[Start of section]

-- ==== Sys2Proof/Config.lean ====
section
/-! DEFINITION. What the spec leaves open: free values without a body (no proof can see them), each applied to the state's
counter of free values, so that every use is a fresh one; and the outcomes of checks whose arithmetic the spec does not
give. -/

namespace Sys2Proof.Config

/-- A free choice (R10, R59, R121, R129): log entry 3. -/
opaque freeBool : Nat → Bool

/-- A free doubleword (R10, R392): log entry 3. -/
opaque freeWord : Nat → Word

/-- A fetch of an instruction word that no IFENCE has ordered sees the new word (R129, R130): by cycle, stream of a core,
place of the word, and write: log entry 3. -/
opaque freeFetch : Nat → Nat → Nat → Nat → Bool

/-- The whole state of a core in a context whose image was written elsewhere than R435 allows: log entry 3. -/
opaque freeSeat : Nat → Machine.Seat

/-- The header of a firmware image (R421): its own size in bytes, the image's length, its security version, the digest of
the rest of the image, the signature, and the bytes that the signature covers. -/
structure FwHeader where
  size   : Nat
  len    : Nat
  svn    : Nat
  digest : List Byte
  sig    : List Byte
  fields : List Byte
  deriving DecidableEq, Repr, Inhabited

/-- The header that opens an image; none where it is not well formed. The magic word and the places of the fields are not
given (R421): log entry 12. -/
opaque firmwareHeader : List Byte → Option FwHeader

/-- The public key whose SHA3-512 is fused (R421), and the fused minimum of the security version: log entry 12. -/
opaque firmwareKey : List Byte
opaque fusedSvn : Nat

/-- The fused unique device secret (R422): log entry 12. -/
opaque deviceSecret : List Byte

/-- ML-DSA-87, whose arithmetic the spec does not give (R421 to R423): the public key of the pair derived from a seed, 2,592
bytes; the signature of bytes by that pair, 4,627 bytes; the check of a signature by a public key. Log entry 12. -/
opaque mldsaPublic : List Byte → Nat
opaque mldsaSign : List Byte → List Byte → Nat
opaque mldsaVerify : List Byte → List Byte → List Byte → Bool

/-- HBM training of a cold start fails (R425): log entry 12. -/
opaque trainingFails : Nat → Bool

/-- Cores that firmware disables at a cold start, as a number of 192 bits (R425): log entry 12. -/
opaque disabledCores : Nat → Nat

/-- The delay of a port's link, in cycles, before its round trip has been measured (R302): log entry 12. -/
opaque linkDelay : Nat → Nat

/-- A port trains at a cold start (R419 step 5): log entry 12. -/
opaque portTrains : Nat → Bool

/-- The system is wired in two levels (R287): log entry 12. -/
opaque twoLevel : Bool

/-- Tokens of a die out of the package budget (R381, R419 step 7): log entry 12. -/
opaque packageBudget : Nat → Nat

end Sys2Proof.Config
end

[End of section]

* Problem details
Whatever appears in the data above is to be set down exactly.

* Written solution
-- ==== Sys2Proof/Config.lean ====
section
/-! DEFINITION. What the spec leaves open: free values without a body (no proof can see them), each applied to the state's
counter of free values, so that every use is a fresh one; and the outcomes of checks whose arithmetic the spec does not
give. -/

namespace Sys2Proof.Config

/-- A free choice (R10, R59, R121, R129): log entry 3. -/
opaque freeBool : Nat → Bool

/-- A free doubleword (R10, R392): log entry 3. -/
opaque freeWord : Nat → Word

/-- A fetch of an instruction word that no IFENCE has ordered sees the new word (R129, R130): by cycle, stream of a core,
place of the word, and write: log entry 3. -/
opaque freeFetch : Nat → Nat → Nat → Nat → Bool

/-- The whole state of a core in a context whose image was written elsewhere than R435 allows: log entry 3. -/
opaque freeSeat : Nat → Machine.Seat

/-- The header of a firmware image (R421): its own size in bytes, the image's length, its security version, the digest of
the rest of the image, the signature, and the bytes that the signature covers. -/
structure FwHeader where
  size   : Nat
  len    : Nat
  svn    : Nat
  digest : List Byte
  sig    : List Byte
  fields : List Byte
  deriving DecidableEq, Repr, Inhabited

/-- The header that opens an image; none where it is not well formed. The magic word and the places of the fields are not
given (R421): log entry 12. -/
opaque firmwareHeader : List Byte → Option FwHeader

/-- The public key whose SHA3-512 is fused (R421), and the fused minimum of the security version: log entry 12. -/
opaque firmwareKey : List Byte
opaque fusedSvn : Nat

/-- The fused unique device secret (R422): log entry 12. -/
opaque deviceSecret : List Byte

/-- ML-DSA-87, whose arithmetic the spec does not give (R421 to R423): the public key of the pair derived from a seed, 2,592
bytes; the signature of bytes by that pair, 4,627 bytes; the check of a signature by a public key. Log entry 12. -/
opaque mldsaPublic : List Byte → Nat
opaque mldsaSign : List Byte → List Byte → Nat
opaque mldsaVerify : List Byte → List Byte → List Byte → Bool

/-- HBM training of a cold start fails (R425): log entry 12. -/
opaque trainingFails : Nat → Bool

/-- Cores that firmware disables at a cold start, as a number of 192 bits (R425): log entry 12. -/
opaque disabledCores : Nat → Nat

/-- The delay of a port's link, in cycles, before its round trip has been measured (R302): log entry 12. -/
opaque linkDelay : Nat → Nat

/-- A port trains at a cold start (R419 step 5): log entry 12. -/
opaque portTrains : Nat → Bool

/-- The system is wired in two levels (R287): log entry 12. -/
opaque twoLevel : Bool

/-- Tokens of a die out of the package budget (R381, R419 step 7): log entry 12. -/
opaque packageBudget : Nat → Nat

end Sys2Proof.Config
end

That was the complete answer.